Detector Performance. The figure consists of three pre-processed intensity traces from the control (Top), isoproterenol (Middle), and propranolol (Bottom) drug treatments. The circles above each data trace represent the DEs identified by analysts 1–3 (bottom to top respectively). The triangles above each data trace represent MaD detected DEs, using the optimal thresholds identified in the corresponding ROC curves to the right. The optimal threshold is identified as the one resulting in the detector performance closest to TP = 100% and FP = 0%. The error bars represent 95% confidence intervals. The optimal performance for each drug treatment case is presented under each ROC curve. The MaD detector performed with a TP rate of 98–100% and a FP rate of 1–2% for all 3 drug treatments.

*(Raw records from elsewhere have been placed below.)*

/-! ### The effects of operations -/

/-- R147: what MV and MV.H move from register `a`, and the bits of register `d` that they write. -/
def mvBits (high : Bool) (v d a : Nat) (free : Nat) : Nat × Nat :=
  if !high then (v % 65536, 0xFFFF)
  else if regWide a then (if regWide d then (v / 65536 * 65536, 0xFFFF0000) else (v / 65536 % 65536, 0xFFFF))
  else if regWide d then (v % 65536 * 65536, 0xFFFF0000) else (free % 65536, 0xFFFF)

/-- R146, R147: the words that PUSH stores. -/
def State.pushWords (s : State) (p c : Nat) (x : VppCtx) : StackReg → List Nat
  | .num n =>
    let v := if n = nMODE ∨ n = nSTATUS ∨ 0x3C ≤ n then s.getR p c n else x.raw n
    if regWide n then [v % 65536, v / 65536 % 65536] else [v % 65536]
  | .p k => let v := wrapTo 32 (x.prod k); [v % 65536, v / 65536]
  | .ac k => let v := wrapTo 48 (x.acc k); [v % 65536, v / 65536 % 65536, v / 2 ^ 32]

/-- R147: what POP leaves in the register it names. -/
def VppCtx.popInto (y : VppCtx) (r : StackReg) (l : List Nat) : VppCtx :=
  let v := l.getD 0 0 + 65536 * l.getD 1 0
  match r with
  | .num n => if regWide n then y.writeR n 0xFFFFFFFF v else y.writeR n 0xFFFF (l.getD 0 0)
  | .p k => y.setProd k (signed 32 v)
  | .ac k => y.setAcc k (signed 40 (v + 2 ^ 32 * (l.getD 2 0 % 256)))

/-- R173: STATUS as RETI restores it: every field but CAUSE. -/
def VppCtx.restoreStatus (y : VppCtx) (v : Nat) : VppCtx :=
  y.setRaw nSTATUS (bitsOf (y.raw nSTATUS) 31 24 * 2 ^ 24 + (v &&& 0x1F030F))

/-- R158: the accumulators after an accumulate action with the products read at issue. -/
def VppCtx.accumulate (y x : VppCtx) (aop : Nat) : VppCtx :=
  if aop = 0 then y
  else (List.range 4).foldl (fun (y : VppCtx) k =>
    let (v, sat) := accStep aop (x.acc k) (x.prod k)
    let y1 := y.setAcc k v
    if sat then y1.setStat 8 true else y1) y

/-- R165: the value of a scalar source. -/
def VppCtx.src (x : VppCtx) : AluSrc → Nat
  | .g n => x.g n
  | .imm v => v

/-- The effect of an operation that accesses no memory on the context `y`; `x` is the context at issue. -/
def State.regOp (s : State) (p c : Nat) (x y : VppCtx) (o : VppOp) : VppCtx :=
  match o with
  | .alu f d a v flags =>
    let (r, cy, ov) := aluResult (Config.openFlag s.freeTick) f (x.g a) (x.src v)
    let y1 := y.setRaw d r
    if flags then y1.withFlags r cy ov else y1
  | .cmp a v =>
    let (r, cy, ov) := aluResult false .sub (x.g a) (x.g v)
    y.withFlags r cy ov
  | .mv high d a =>
    let v := if a = nMODE ∨ a = nSTATUS ∨ 0x3C ≤ a then s.getR p c a else x.raw a
    let (w, m) := mvBits high v d a (Config.openHalf s.freeTick)
    y.writeR d m w
  | .mvi d v => y.writeR d 0xFFFF v
  | .loop l n len =>
    let y1 := ((y.setRaw (0x30 + l) (x.src n)).setRaw (0x32 + l) (x.pc + 16)).setRaw (0x34 + l) (x.pc + 16 * len)
    y1.setStat (16 + l) (x.src n != 0)
  | .lexit l => y.setStat (16 + l) false
  | .irq on => y.setStat 18 on
  | .mva f d a =>
    let (v, sat, lost) := mvaResult f (signed 4 (x.raw nMODE)) (x.acc a)
    let y1 := if sat then y.setStat 8 true else y
    let y2 := if lost then y1.setStat 9 true else y1
    if f = .w then (y2.setRaw d (wrapTo 32 v % 65536)).setRaw (d + 1) (wrapTo 32 v / 65536) else y2.setRaw d (wrapTo 16 v)
  | .accp aop => y.accumulate x aop
  | .clra => (List.range 4).foldl (fun (y : VppCtx) k => y.setAcc k 0) y
  | .modi w m => y.postMod x m (widthWords w)
  | .vec op d a v p1 z fn => vecExec (fun k => Config.openVector (2 * s.freeTick + k)) x y op d a v p1 z fn
  | _ => y

/-- R187: an atomic at a place of one's own stores: the words it loads, whether it stored, and the state after it. -/
def State.atomicLocal (s : State) (who : Nat) (f : AtomicOp) (k : Nat) (n : Nat) (d : List Byte) : List Nat × Bool × State :=
  let old := bytesWords (s.bytes k (2 * n))
  match f with
  | .tas => (old, true, (s.writeMem k [1, 0]).getD s)
  | .ldrs => (old, true, s.reserve who k)
  | .stcd =>
    if (k / 64 * 64, who) ∈ s.resv then (old, true, ((s.writeMem k d).getD s).dropResv who)
    else (old, false, s.dropResv who)

/-- G registers from `g` up with these values. -/
def VppCtx.setGs (y : VppCtx) (g : Nat) : List Nat → VppCtx
  | [] => y
  | v :: l => (y.setRaw g v).setGs (g + 1) l

/-- G registers from `g` up. -/
def VppCtx.gs (x : VppCtx) (g n : Nat) : List Nat := (List.range n).map (fun k => x.g (g + k))

/-- The 128-bit value of eight words. -/
def ofWords (l : List Nat) : BitVec 128 := ofElems 2 l

/-- The bytes of a vector register. -/
def vBytes (v : BitVec 128) : List Byte := leBytes 16 v.toNat

/-- R155, R156: the size that a post-modify steps by. -/
def VppOp.size : VppOp → Nat
  | .load w _ _ | .store w _ _ | .modi w _ => widthWords w
  | .stm _ _ _ => 8
  | .atomic _ n _ _ => n
  | _ => 1

/-- R158: the index registers after a DSP operation. One register that both operands post-modify is left open. -/
def VppCtx.dspPost (y x : VppCtx) (mx my : MemRef) (free : Nat) : VppCtx :=
  let z := (y.postMod x mx 4).postMod x my 1
  if mx.posts ∧ my.posts ∧ mx.i = my.i then (z.setRaw (0x10 + mx.i) free).setRaw (0x18 + mx.i) (free / 65536) else z

/-- R183, R185: a scatter's elements are written, lowest first. -/
def State.scatterAll (s : State) (p c : Nat) (x : VppCtx) (d vi i z : Nat) : List Nat → State
  | [] => s
  | e :: l =>
    let (w, h) := x.elemAddr vi i z e
    let v := (velems z (x.vreg d)).getD e 0
    ((s.writeMemOwn (4 * p + c) (corePlace p w + h) (leBytes z v)).getD s).scatterAll p c x d vi i z l

/-- R183: the elements that a gather reads. -/
def State.gatherAll (s : State) (p : Nat) (x : VppCtx) (d vi i z : Nat) (k : Option Nat) : BitVec 128 × State :=
  let on := x.elemsOn k z
  let s1 := on.foldl (fun (t : State) e => (t.readMem (corePlace p (x.elemAddr vi i z e).1) (2 * ((z + 1) / 2))).2) s
  (ofElems z ((velems z (x.vreg d)).mapIdx (fun e v =>
    if on.contains e then s.num (corePlace p (x.elemAddr vi i z e).1 + (x.elemAddr vi i z e).2) z else v)), s1)

/-- The effect of an operation that accesses memory: `.ok` with the state and the context after it. `far` are the answers of
its remote accesses. -/
def State.memOp (s : State) (b p c : Nat) (x y : VppCtx) (far : List (List Byte)) (o : VppOp) : Answer × State × VppCtx :=
  let accs := s.accsOf b p x o
  let sp := x.raw nSP
  let put (d : List Byte) (m : List Bool) (l : List Hop) (y : VppCtx) : Answer × State × VppCtx :=
    let (a, t) := (s.setCtx p c y).writeAccs b p c d m l
    (a, t, t.ctx p c)
  match o with
  | .load w r m =>
    let (a, l, t) := s.readAccs b p c far accs
    let y1 := if w = 3 then y.setV r (ofWords l) else y.setGs r l
    (a, t, y1.postMod x m (widthWords w))
  | .store w r m =>
    let d := if w = 3 then vBytes (x.vreg r) else wordBytes (x.gs r (widthWords w))
    put d (List.replicate (2 * widthWords w) true) accs (y.postMod x m (widthWords w))
  | .stm r k m =>
    put (vBytes (x.vreg r)) ((List.range 16).map (bitOf (x.mreg k))) (s.accsAt b p (x.ea m) 8 false true) (y.postMod x m 8)
  | .push r =>
    put (wordBytes (s.pushWords p c x r)) (List.replicate (2 * r.words) true) accs (y.setRaw nSP (sp - r.words))
  | .pop r =>
    let (a, l, t) := s.readAccs b p c far accs
    (a, t, (y.setRaw nSP (sp + r.words)).popInto r l)
  | .call target =>
    let back := (x.pc + 16) % 2 ^ 24
    put (leBytes 4 back) (List.replicate 4 true) accs { y.setRaw nSP (sp - 2) with pc := target }
  | .ret =>
    let (a, l, t) := s.readAccs b p c far accs
    (a, t, { y.setRaw nSP (sp + 2) with pc := (l.getD 0 0 + 65536 * (l.getD 1 0 % 256)) / 16 * 16 })
  | .reti =>
    let (a, l, t) := s.readAccs b p c far accs
    let y1 := (y.setRaw nSP (sp + 4)).restoreStatus (l.getD 2 0 + 65536 * l.getD 3 0)
    (a, t.dropResv (4 * p + c), { y1 with pc := (l.getD 0 0 + 65536 * (l.getD 1 0 % 256)) / 16 * 16 })
  | .dsp tap aop mx my =>
    let (a, l, t) := s.readAccs b p c far (accs.take 2)
    let cf := signed 16 (l.getD 4 0)
    let y1 := (y.accumulate x aop).dspPost x mx my (Config.openHalf s.freeTick)
    let y2 := { y1 with flight := y1.flight ++ [(2, (l.take 4).map (fun v => signed 16 v * cf))] }
    if a.blocks ∨ !tap then (a, t, y2)
    else
      let (e, u) := t.writeAccs b p c (wordBytes (l.take 4)) (List.replicate 8 true) (accs.drop 2)
      (e, u, y2)
  | .gather d vi i z k =>
    let (v, t) := s.gatherAll p x d vi i z k
    (.ok 0, t, y.setV d v)
  | .scatter d vi i z k => (.ok 0, s.scatterAll p c x d vi i z (x.elemsOn k z), y)
  | .atomic f n g m =>
    let y0 := y.postMod x m n
    let (l, okay, t) := match (accs.headD ⟨0, .bad, 0, false, false, none⟩).seat with
      | .loc w => s.atomicLocal (4 * p + c) f (corePlace p w) n (wordBytes (x.gs g n))
      | _ => (bytesWords (far.headD []), far.headD [] == [1], s)
    match f with
    | .tas => (.ok 0, t, (y0.setRaw g (l.getD 0 0)).setStat 0 (l.getD 0 0 == 0))
    | .ldrs => (.ok 0, t, y0.setGs g l)
    | .stcd => (.ok 0, t, y0.setStat 0 okay)
  | _ => (.ok 0, s, y)

/-- An operation accesses memory. -/
def VppOp.inMemory : VppOp → Bool
  | .load _ _ _ | .store _ _ _ | .stm _ _ _ | .push _ | .pop _ | .call _ | .ret | .reti | .dsp _ _ _ _ | .gather _ _ _ _ _
  | .scatter _ _ _ _ _ | .atomic _ _ _ _ => true
  | _ => false

/-- The operation takes a free value. -/
def VppOp.takesFree : VppOp → Bool
  | .alu f _ _ _ _ => f == .shl || f == .shr || f == .shrl
  | .mv h _ _ => h
  | .dsp _ _ _ _ => true
  | .vec op _ _ _ _ _ _ => op == 0x52 || op == 0x53 || op == 0x57 || op == 0x5B
  | _ => false

/-- The effects of a bundle's operations, in slot order: every operand is read from the context `x` at issue (R153). -/
def State.runOps (s : State) (b p c : Nat) (x : VppCtx) (far : List (List Byte)) (y : VppCtx) :
    List VppOp → Answer × State × VppCtx
  | [] => (.ok 0, s, y)
  | o :: l =>
    if o.inMemory then
      let (a, t, z) := s.memOp b p c x y far o
      if a.blocks then (a, t, z)
      else
        let t1 := if o.takesFree then { t with freeTick := t.freeTick + 1 } else t
        t1.runOps b p c x far z l
    else
      let z := s.regOp p c x y o
      let t := match o with
        | .vec 0x5A _ a v k _ _ => s.vrqCount p x a v k
        | _ => s
      let t1 := if o.takesFree then { t with freeTick := t.freeTick + 1 } else t
      t1.runOps b p c x far z l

The average SNR of the DEs identified in the Control-2 trace was 3.07. The unanimously identified Control-2 DEs had a slightly higher SNR of 3.19. Given this relatively low SNR, the average analyst agreement with unanimous Control-2 DEs was only 75.52%. The average SNR of the Iso-2 15min trace was even lower, at 0.63. Unanimously identified Iso-2 15min DEs had an SNR of 0.65. Similarly, the average analyst agreement with unanimous Iso-2 15min DEs was very low, at only 68.83%. Examples of the DEs identified by the analysts in both of these low-SNR conditions are shown in Fig. 3

Figure 3.

Detector Performance At Low SNR. The figure consists of two pre-processed intensity traces from the low SNR control (Top), and the low SNR isoproterenol (Bottom) drug treatments. The circles above each data trace represent the DEs identified by analysts 1–3 (bottom to top respectively). The triangles above each data trace represent MaD detected DEs, using the optimal thresholds identified in the corresponding ROC curves to the right. The error bars represent 95% confidence intervals. The optimal performance for each drug treatment case is presented under each ROC curve. As the SNR decreased, the performance of the MaD detector also decreased. Performance was still adequate for SNR ≃ 3, but not for SNR ≤ 1.

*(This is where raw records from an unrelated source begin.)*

/-- A command that is accepted, with legal fields in range, loads a script whose image its check allows and that no limit refuses, and replies BAD_SIGNATURE to another image; unloads, runs and stops a script, hands it a request, reports its state, and puts it back as it was loaded. -/
def Obligations.HostScriptCommands : Prop :=
  (∀ (s t : State) (h : CmdHeader) (a v n k : Nat) (d : ScriptDecl) (u w : State) (img : List Byte) (ok : Bool × Bool), s.accepts h 0x300 (oAdmission :: s.regionObj a v) = true → t = s.accepted h 0x300 10000000 (oAdmission :: s.regionObj a v) → a < 16 → (t.regionOf a v).isSome = true → (t.tvaRead a v n = (some img, u)) → ok = u.scriptAllowed (u.imageCheck (fun i => img.getD i 0) (n == headerLen + imgBodyLen (fun i => img.getD i 0)) 3) → declOk d = true → u.refusals d = [] → (List.range 128).find? (fun n => (u.script n).isNone) = some k → w = u.grant k a d (imgHash (fun i => img.getD i 0)) → 
      exec (.loadScript h a v n d) s = .next (if ok.1 = true then State.cmdReply (if ok.2 = true then (State.lichenFw { w with sec := { w.sec with unsignedLoaded := true } } 0x0308 k (ofLeBytes ((imgHash (fun i => img.getD i 0)).take 4)) 0 0) else w) h 0x300 0 [] [k] else u.cmdReply h 0x300 0x07 [] [])) ∧
  (∀ (s t : State) (h : CmdHeader) (n : Nat) (x : Script), (s.accepts h 0x301 [oAdmission, oScript n] = true) → (t = s.accepted h 0x301 1000000 [oAdmission, oScript n]) → t.script n = some x → x.st ≠ .running → 
      exec (.unloadScript h n) s = .next (State.cmdReply (t.ungrant n) h 0x301 0 [] ([]))) ∧
  (∀ (s t : State) (h : CmdHeader) (n e : Nat) (x : Script), s.accepts h 0x302 [oScript n] = true → t = s.accepted h 0x302 1000000 [oScript n] → t.script n = some x → (x.st = .loaded ∨ x.st = .stopped) → 
      exec (.run h n e) s = .next (State.cmdReply (t.runScript n (if e = 0 then t.now else e)) h 0x302 0 [] ([if e = 0 then t.now else e]))) ∧
  (∀ (s t : State) (h : CmdHeader) (n e : Nat) (x : Script), s.accepts h 0x303 [oScript n] = true → t = s.accepted h 0x303 1000000 [oScript n] → t.script n = some x → x.st = .running → e ≤ t.now → 
      exec (.stop h n e) s = .next (State.cmdReply (t.endRun n) h 0x303 0 [] ([]))) ∧
  (∀ (s t : State) (h : CmdHeader) (n e : Nat) (x : Script), s.accepts h 0x303 [oScript n] = true → t = s.accepted h 0x303 1000000 [oScript n] → t.script n = some x → x.st = .running → t.now < e → 
      exec (.stop h n e) s = .next (State.cmdReply (t.setScript n { x with stopAt := some e }) h 0x303 0 [] ([]))) ∧
  (∀ (s t : State) (h : CmdHeader) (n i il p pl : Nat) (x : Script) (u : State), (s.accepts h 0x304 [oScript n, 0x5000 + n] = true) → (t = s.accepted h 0x304 600000000 [oScript n, 0x5000 + n]) → t.script n = some x → x.st = .running → x.batch.isEmpty = false → (u = t.modOutstanding h.tag (fun o => { o with object := n, bytes := pl, args := [i, il, p, pl] })) → 
      exec (.submit h n i il p pl) s = .next (match u.outstandingTag h.tag with | some o => u.handRequest o | none => u)) ∧
  (∀ (s t : State) (h : CmdHeader) (n : Nat) (x : Script) (l : List Nat), s.accepts h 0x305 [oScript n] = true → t = s.accepted h 0x305 1000000 [oScript n] → t.script n = some x → l = x.decl.streams.map (fun r => rSA_STR_MISS (recordField r 0 1)) → 
      exec (.scriptStatus h n) s = .next (State.cmdReply (t.gather l) h 0x305 0 [] ([x.st.num, x.misses + sumNat (l.map (fun a => (t.gather l).total a 0)), x.faults, x.haltCause]))) ∧
  (∀ (s t : State) (h : CmdHeader) (n : Nat) (x : Script), s.accepts h 0x306 [oScript n] = true → t = s.accepted h 0x306 1000000 [oScript n] → t.script n = some x → x.st ≠ .running → 
      exec (.restart h n) s = .next (State.cmdReply ((t.initScript x).setScript n { x with st := .loaded, anchor := none, pushed := [], stopAt := none, haltCause := 0, requests := [] }) h 0x306 0 [] ([])))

3.1.2. MaD Detector Performance

A total of 5 detection cases were considered: Control-1, Iso-1, Pro-1, Control-2, and Iso-2, where the last 2 (Control-2 and Iso-2) represent specially selected low-SNR data. Unanimous DEs between all 3 analysts were used as the ground-truth for assessing MaD performance. If a detected DE was within 0.12 s, or one quarter of the length of a typical DE, of the true peak time, it was considered a true positive (TP). Otherwise, the detected DE was considered a false positive (FP). Examples of detected DEs are shown in Figs. 2 and 3.

A true positive vector tp was used to represent all of the ground-truth DEs in a given detection case. If a given DE was successfully detected (TP) it was assigned a value of 1, and 0 otherwise. Similarly, a false positive vector fp was used to represent all of the detected DEs in a given detection case, with each detected DE assigned a value of 1 if the DE was a FP, and 0 otherwise. The means of tp and fp, representing TP and FP rates respectively, were then calculated at 45 incrementally increasing thresholds for each detection case. The TP and FP rates at each threshold were then used to generate receiver operating characteristic (ROC) curves for each detection case (Figs. 2 and 3).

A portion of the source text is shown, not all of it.